● **Data for processing**

@[simp] theorem setVcr_nwaits (t : Tile) (r : Nat) (w : GWord) : (t.setVcr r w).nwaits = t.nwaits := rfl

@[simp] theorem setVcr_dcmds (t : Tile) (r : Nat) (w : GWord) : (t.setVcr r w).dcmds = t.dcmds := rfl

@[simp] theorem setVcr_dRanges (t : Tile) (r : Nat) (w : GWord) : (t.setVcr r w).dRanges = t.dRanges := rfl

@[simp] theorem setVcr_wins (t : Tile) (r : Nat) (w : GWord) : (t.setVcr r w).wins = t.wins := rfl

@[simp] theorem setVcr_remote (t : Tile) (r : Nat) (w : GWord) : (t.setVcr r w).remote = t.remote := rfl

@[simp] theorem setVcr_sending (t : Tile) (r : Nat) (w : GWord) : (t.setVcr r w).sending = t.sending := rfl

@[simp] theorem setVcr_nextTag (t : Tile) (r : Nat) (w : GWord) : (t.setVcr r w).nextTag = t.nextTag := rfl

@[simp] theorem setVcr_spanWait (t : Tile) (r : Nat) (w : GWord) : (t.setVcr r w).spanWait = t.spanWait := rfl

@[simp] theorem setVcr_ending (t : Tile) (r : Nat) (w : GWord) : (t.setVcr r w).ending = t.ending := rfl

@[simp] theorem setVcr_pre (t : Tile) (r : Nat) (w : GWord) : (t.setVcr r w).pre = t.pre := rfl

@[simp] theorem setVcr_cut (t : Tile) (r : Nat) (w : GWord) : (t.setVcr r w).cut = t.cut := rfl

@[simp] theorem setVcr_resuming (t : Tile) (r : Nat) (w : GWord) : (t.setVcr r w).resuming = t.resuming := rfl

@[simp] theorem setVcr_fwStop (t : Tile) (r : Nat) (w : GWord) : (t.setVcr r w).fwStop = t.fwStop := rfl

@[simp] theorem setVcr_brimStop (t : Tile) (r : Nat) (w : GWord) : (t.setVcr r w).brimStop = t.brimStop := rfl

@[simp] theorem setVcr_since (t : Tile) (r : Nat) (w : GWord) : (t.setVcr r w).since = t.since := rfl

@[simp] theorem setVcr_haltAt (t : Tile) (r : Nat) (w : GWord) : (t.setVcr r w).haltAt = t.haltAt := rfl

@[simp] theorem setVcr_haltFtb (t : Tile) (r : Nat) (w : GWord) : (t.setVcr r w).haltFtb = t.haltFtb := rfl

@[simp] theorem setVcr_traced (t : Tile) (r : Nat) (w : GWord) : (t.setVcr r w).traced = t.traced := rfl

@[simp] theorem setVcr_tested (t : Tile) (r : Nat) (w : GWord) : (t.setVcr r w).tested = t.tested := rfl

@[simp] theorem setDcr_run (t : Tile) (r : Nat) (w : GWord) : (t.setDcr r w).run = t.run := rfl

@[simp] theorem setDcr_level (t : Tile) (r : Nat) (w : GWord) : (t.setDcr r w).level = t.level := rfl

@[simp] theorem setDcr_eS (t : Tile) (r : Nat) (w : GWord) : (t.setDcr r w).eS = t.eS := rfl

@[simp] theorem setDcr_eV (t : Tile) (r : Nat) (w : GWord) : (t.setDcr r w).eV = t.eV := rfl

@[simp] theorem setDcr_eM (t : Tile) (r : Nat) (w : GWord) : (t.setDcr r w).eM = t.eM := rfl

@[simp] theorem setDcr_eD (t : Tile) (r : Nat) (w : GWord) : (t.setDcr r w).eD = t.eD := rfl

@[simp] theorem setDcr_x (t : Tile) (r : Nat) (w : GWord) : (t.setDcr r w).x = t.x := rfl

@[simp] theorem setDcr_v (t : Tile) (r : Nat) (w : GWord) : (t.setDcr r w).v = t.v := rfl

@[simp] theorem setDcr_sreg (t : Tile) (r : Nat) (w : GWord) : (t.setDcr r w).sreg = t.sreg := rfl

@[simp] theorem setDcr_m (t : Tile) (r : Nat) (w : GWord) : (t.setDcr r w).m = t.m := rfl

@[simp] theorem setDcr_c (t : Tile) (r : Nat) (w : GWord) : (t.setDcr r w).c = t.c := rfl

@[simp] theorem setDcr_a (t : Tile) (r : Nat) (w : GWord) : (t.setDcr r w).a = t.a := rfl

@[simp] theorem setDcr_vcr (t : Tile) (r : Nat) (w : GWord) : (t.setDcr r w).vcr = t.vcr := rfl

@[simp] theorem setDcr_preds (t : Tile) (r : Nat) (w : GWord) : (t.setDcr r w).preds = t.preds := rfl

@[simp] theorem setDcr_oqV (t : Tile) (r : Nat) (w : GWord) : (t.setDcr r w).oqV = t.oqV := rfl

@[simp] theorem setDcr_oqM (t : Tile) (r : Nat) (w : GWord) : (t.setDcr r w).oqM = t.oqM := rfl

@[simp] theorem setDcr_oqD (t : Tile) (r : Nat) (w : GWord) : (t.setDcr r w).oqD = t.oqD := rfl

@[simp] theorem setDcr_boV (t : Tile) (r : Nat) (w : GWord) : (t.setDcr r w).boV = t.boV := rfl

● **What this task involves**
Emit the full listing verbatim.

● **Result for this exercise**
@[simp] theorem setVcr_nwaits (t : Tile) (r : Nat) (w : GWord) : (t.setVcr r w).nwaits = t.nwaits := rfl

@[simp] theorem setVcr_dcmds (t : Tile) (r : Nat) (w : GWord) : (t.setVcr r w).dcmds = t.dcmds := rfl

@[simp] theorem setVcr_dRanges (t : Tile) (r : Nat) (w : GWord) : (t.setVcr r w).dRanges = t.dRanges := rfl

@[simp] theorem setVcr_wins (t : Tile) (r : Nat) (w : GWord) : (t.setVcr r w).wins = t.wins := rfl

@[simp] theorem setVcr_remote (t : Tile) (r : Nat) (w : GWord) : (t.setVcr r w).remote = t.remote := rfl

@[simp] theorem setVcr_sending (t : Tile) (r : Nat) (w : GWord) : (t.setVcr r w).sending = t.sending := rfl

@[simp] theorem setVcr_nextTag (t : Tile) (r : Nat) (w : GWord) : (t.setVcr r w).nextTag = t.nextTag := rfl

@[simp] theorem setVcr_spanWait (t : Tile) (r : Nat) (w : GWord) : (t.setVcr r w).spanWait = t.spanWait := rfl

@[simp] theorem setVcr_ending (t : Tile) (r : Nat) (w : GWord) : (t.setVcr r w).ending = t.ending := rfl

@[simp] theorem setVcr_pre (t : Tile) (r : Nat) (w : GWord) : (t.setVcr r w).pre = t.pre := rfl

@[simp] theorem setVcr_cut (t : Tile) (r : Nat) (w : GWord) : (t.setVcr r w).cut = t.cut := rfl

@[simp] theorem setVcr_resuming (t : Tile) (r : Nat) (w : GWord) : (t.setVcr r w).resuming = t.resuming := rfl

@[simp] theorem setVcr_fwStop (t : Tile) (r : Nat) (w : GWord) : (t.setVcr r w).fwStop = t.fwStop := rfl

@[simp] theorem setVcr_brimStop (t : Tile) (r : Nat) (w : GWord) : (t.setVcr r w).brimStop = t.brimStop := rfl

@[simp] theorem setVcr_since (t : Tile) (r : Nat) (w : GWord) : (t.setVcr r w).since = t.since := rfl

@[simp] theorem setVcr_haltAt (t : Tile) (r : Nat) (w : GWord) : (t.setVcr r w).haltAt = t.haltAt := rfl

@[simp] theorem setVcr_haltFtb (t : Tile) (r : Nat) (w : GWord) : (t.setVcr r w).haltFtb = t.haltFtb := rfl

@[simp] theorem setVcr_traced (t : Tile) (r : Nat) (w : GWord) : (t.setVcr r w).traced = t.traced := rfl

@[simp] theorem setVcr_tested (t : Tile) (r : Nat) (w : GWord) : (t.setVcr r w).tested = t.tested := rfl

@[simp] theorem setDcr_run (t : Tile) (r : Nat) (w : GWord) : (t.setDcr r w).run = t.run := rfl

@[simp] theorem setDcr_level (t : Tile) (r : Nat) (w : GWord) : (t.setDcr r w).level = t.level := rfl

@[simp] theorem setDcr_eS (t : Tile) (r : Nat) (w : GWord) : (t.setDcr r w).eS = t.eS := rfl

@[simp] theorem setDcr_eV (t : Tile) (r : Nat) (w : GWord) : (t.setDcr r w).eV = t.eV := rfl

@[simp] theorem setDcr_eM (t : Tile) (r : Nat) (w : GWord) : (t.setDcr r w).eM = t.eM := rfl

@[simp] theorem setDcr_eD (t : Tile) (r : Nat) (w : GWord) : (t.setDcr r w).eD = t.eD := rfl

@[simp] theorem setDcr_x (t : Tile) (r : Nat) (w : GWord) : (t.setDcr r w).x = t.x := rfl

@[simp] theorem setDcr_v (t : Tile) (r : Nat) (w : GWord) : (t.setDcr r w).v = t.v := rfl

@[simp] theorem setDcr_sreg (t : Tile) (r : Nat) (w : GWord) : (t.setDcr r w).sreg = t.sreg := rfl

@[simp] theorem setDcr_m (t : Tile) (r : Nat) (w : GWord) : (t.setDcr r w).m = t.m := rfl

@[simp] theorem setDcr_c (t : Tile) (r : Nat) (w : GWord) : (t.setDcr r w).c = t.c := rfl

@[simp] theorem setDcr_a (t : Tile) (r : Nat) (w : GWord) : (t.setDcr r w).a = t.a := rfl

@[simp] theorem setDcr_vcr (t : Tile) (r : Nat) (w : GWord) : (t.setDcr r w).vcr = t.vcr := rfl

@[simp] theorem setDcr_preds (t : Tile) (r : Nat) (w : GWord) : (t.setDcr r w).preds = t.preds := rfl

@[simp] theorem setDcr_oqV (t : Tile) (r : Nat) (w : GWord) : (t.setDcr r w).oqV = t.oqV := rfl

@[simp] theorem setDcr_oqM (t : Tile) (r : Nat) (w : GWord) : (t.setDcr r w).oqM = t.oqM := rfl

@[simp] theorem setDcr_oqD (t : Tile) (r : Nat) (w : GWord) : (t.setDcr r w).oqD = t.oqD := rfl

@[simp] theorem setDcr_boV (t : Tile) (r : Nat) (w : GWord) : (t.setDcr r w).boV = t.boV := rfl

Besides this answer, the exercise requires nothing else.